Mr. Orszag, former director of the Office of Management and Budget in the Obama administration, wrote that a primary reason hospitals are so often deemed inefficient is because high-spending ones don’t seem to generate any better results than those hospitals that spend less. Furthermore, the current reimbursement system doesn’t punish inefficient hospitals.
But Mr. Orszag cited two studies that disprove this critique. One, led by economists from Harvard University, Massachusetts Institute of Technology and the University of Chicago, found hospitals with higher survival rates net of the cost of treatment actually ended up receiving more patients.
“More specifically, if in a given year hospital A had 10 percent higher productivity than hospital B, hospital A tended to have 25 percent higher market share that year and to experience 4 percent more growth over the subsequent five years,” wrote Mr.

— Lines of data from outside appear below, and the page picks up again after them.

/-- Steps 4 to 6 of a restart whose next beat is n, done once; the Boolean says that it failed as a module fault. -/
def restartOnce (m : Mach) (ts : List SiteTrial) (j : Job) (n : Nat) : Mach × Bool :=
  let lost := (j.lost ++ ((j.map.map (·.2)).filter fun k => (sget {} m.dunes k).power != .usable)).eraseDups
  let settled := settleRows (j.map.flatMap fun e => duneRows (duneOf e.2)) m
  let m := settled.1
  let fail := fun (m : Mach) (code : Nat) =>
    (moduleFault m ⟨BitVec.ofNat 16 code, 3, 0, 0xFF, 127, 0, n, 0, htcNow m⟩, true)
  match remap m j lost with
  | .inr (code, detail) => fail (odSet (odSet m 0x3010 3 code) 0x3010 4 detail) 0x708
  | .inl (mp, g) =>
    let m := readRecords m
    match rebuildGolden m m.golden, rebuildGolden m m.staging with
    | some go, some st =>
      let m := { m with golden := go, staging := st }
      let j' := { j with map := mp, ergMap := g, lost }
      let m := { m with job := some j' }
      let rows := ((j.map ++ mp).map (·.2)).eraseDups.flatMap fun k => duneRows (duneOf k)
      let m := rows.foldl (fun m r => restartRow m ts j mp n r (((settled.2.find? fun e => e.1 == r).map (·.2)).getD [])) m
      let m := stampDunes (writePrograms (clearRows m) j'.image mp (jobVariant j')) mp
      ({ m with sram := m.sram.filter fun c => reservedCell c.1 }, false)
    | _, _ => fail m 0x709

/-- The trials of a round that have retired their sites. -/
def roundLost (m m' : Mach) (ts : List SiteTrial) : List SiteTrial :=
  let new := m'.retirement.drop m.retirement.length
  ts.filter fun t => new.contains (siteKey t.row t.site.val)

/-- A row that a round leaves with fewer usable sites than its virtual dune needs: it is empty (R259, R483). -/
def emptiedRow (m : Mach) (j : Job) (lost : List SiteTrial) : Option RowId :=
  (lost.find? fun t => match j.image.vdunes.find? fun v => physOf j.map (vduneNum v) == some (duneKey t.row.dune) with
    | some v => !fits m j.lost (duneKey t.row.dune) v
    | none => false).map (·.row)

/-- The restart begins again at step 3, for a fault of its own work; it counts as a restart (R483). -/
def restartAgain (m : Mach) (r : RowId) (n : Nat) : Mach :=
  let m := raiseFault (count m 0x6010 3 1) 0x103 r.dune.erg.val r.dune.num.val r.num.val 0 n 0
  let window := odGet m 0x6000 3 * 217000000000
  let recent := m.restartTimes.filter fun t => m.now < t + window
  if odGet m 0x6000 2 ≤ recent.length then
    moduleFault m ⟨0x707, 3, 0, 0xFF, 127, 0, n, 0, htcNow m⟩
  else
    let m := { m with restartTimes := recent ++ [m.now] }
    let k := restartSheet m ((m.restart.map (·.severity)).getD 1)
    if k = 0 then m else beginSheet m k

/-- Steps 4 to 6: a round of strips that retires a site returns to step 4 with the next round (R481, R483). -/
def restartRounds (m : Mach) (j : Job) (n : Nat) : List (List SiteTrial) → Mach × Bool
  | [] => restartOnce m [] j n
  | ts :: rest =>
    let w := restartOnce m ts j n
    if w.2 || (roundLost m w.1 ts).isEmpty then w
    else match w.1.job with
      | none => w
      | some j' => match emptiedRow w.1 j' (roundLost m w.1 ts) with
        | some r => (restartAgain w.1 r n, true)
        | none => restartRounds w.1 j' n rest

/-- Steps 4 to 6 of a restart whose next beat is n, with the strips of its rounds; the Boolean says that it does not go on to
step 7. A restart that has moved a virtual dune counts (R273). -/
def restartWork (m : Mach) (j : Job) (n : Nat) (rounds : List (List SiteTrial)) : Mach × Bool :=
  let w := restartRounds m j n rounds
  if w.1.job.any fun k => k.map != j.map then (count w.1 0x3010 6 1, w.2) else w

/-! ## The anchor (R225, R481 steps 7, 8) -/

/-- Every island of the job given an anchor. -/
def setAnchor (m : Mach) (anchor n level : Nat) : Mach :=
  let p := periodOf m level
  { (jobDunes m).foldl (fun m d => setDune m d { getDune m d with
      anchor, anchorBeat := n, period := p, level, nextBeat := n, beat := none, pausedFrom := none, changes := [], fixes := []
      frozen := false }) (writeTables m ((m.job.map fun j => unusableDunes m j.lost).getD [])) with
    job := m.job.map fun j => { j with announcedTo := 0, levelAnnounced := level, planHeld := none, startAt := none } }

/-! ## The second that the fallback check looks back over (R247) -/

/-- The counts that the check of the next second looks back to. A widened firing is no precision event (R53, R55). -/
def fallbackNow (m : Mach) : FallbackBase :=
  let prec := [1, 2, 3, 5, 6, 7, 8, 9].foldl (fun n k => n + odGet m 0x6120 k) 0
  { stretched := odGet m 0x6170 2, beats := odGet m 0x6170 1, clamped := odGet m 0x6120 5, fast := odGet m 0x6130 1
    firings := odGet m 0x6130 1 + odGet m 0x6130 2, precision := prec, lastPost := m.fallback.lastPost, second := m.fallback.second }

/-- Where a restart has spanned a whole second of HTC, at which no check is made, the next one counts from that second on. -/
def rollFallback (m : Mach) : Mach :=
  let sec := htcNow m / 1000000000
  if m.fallback.second.all fun k => k < sec then { m with fallback := { fallbackNow m with second := some sec } } else m

/-- The module enters RUNNING, or DRAINING again, at anchor A (R481 step 8). A PAUSE announced before is discarded (R241). -/
def resumeJob (m : Mach) (r : Restart) (anchor n : Nat) : Mach :=
  let m := advance m (tuAt m anchor)
  let m := setAnchor (applyClassB (rollFallback m)) anchor n (odGet m 0x4100 2)
  let m := { m with restart := none, slotRuns := [], job := m.job.map fun j =>
    { j with faultBeat := none, faultNext := none, lastStarted := if n = 0 then none else some (n - 1), nextClose := n, sampledTo := n, clampedBeats := [], starts := [], unloadAt := none, slotBase := n } }
  let m := count m 0x6010 3 1
  let m := if 2 ≤ r.severity then count m 0x6010 4 1 else m
  let m := odSet m 0x6010 6 (min ((m.now - r.began) / 217000) 0xFFFFFFFF)
  setState m (if r.from_ = .loading then .running else r.from_)

/-- The number of the first beat after a restart: one above the highest beat started before the fault, later ones that FREEZE was too
late for left out (R225). -/
def restartBeat (m : Mach) : Nat := (m.job.bind fun j => j.faultNext).getD (((m.job.bind (·.lastStarted)).map (· + 1)).getD 0)
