-- ==== Sys2Proof/Machine/Arrive.lean ====
section
/-! DEFINITION. Packets that reach their rows (R149, R174, R208). -/

namespace Sys2Proof.Machine

/-- A packet's first unit has reached its arrival port, or it never will. -/
def hasArrived (id : Nat) (m : Mach) : Bool :=
  match m.packets.find? fun p => p.id == id with
  | none => true
  | some p => p.verdict.isSome || p.held

/-- PUT_ARRIVAL: the fabric runs until the first unit of packet `id` reaches the arrival port, where it is checked (R149, R174). -/
def execPutArrival (id : Nat) (s : State) := nextM s (runUntil (hasArrived id) fabricFuel)

end Sys2Proof.Machine
end

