-- ==== Sys2Proof/Machine/Dispatch.lean ====
section
/-! DEFINITION. The dispatch of a command to its meaning: one arm per constructor of `Instr`. -/

namespace Sys2Proof.Machine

Orszag.
The researchers said competitive market forces could reallocate market share to higher productivity hospitals, or higher productivity hospitals may have other features, like attractive lobbies or good managers, that separately increase demand. “But whatever the driving force behind them, some force or forces in the healthcare sector lead it to evolve in a manner favorable to higher productivity producers,” the study authors concluded.
A second, separate study from the Institute of Medicine suggested the principal driver of variation in Medicare costs is not hospitals, but post-acute care. “Were it not for this regional variation in post-acute care, the overall Medicare spending variation would be 73 percent less,” wrote Mr. Orszag.
Mr. Orszag said he expects internal variation within hospitals, such as practice norms among physicians, to diminish within the next 10 years as healthcare transitions to pay-for-performance and digital records are more widely used. Still, until that happens, he says it is too soon to conclude hospitals are actually efficient.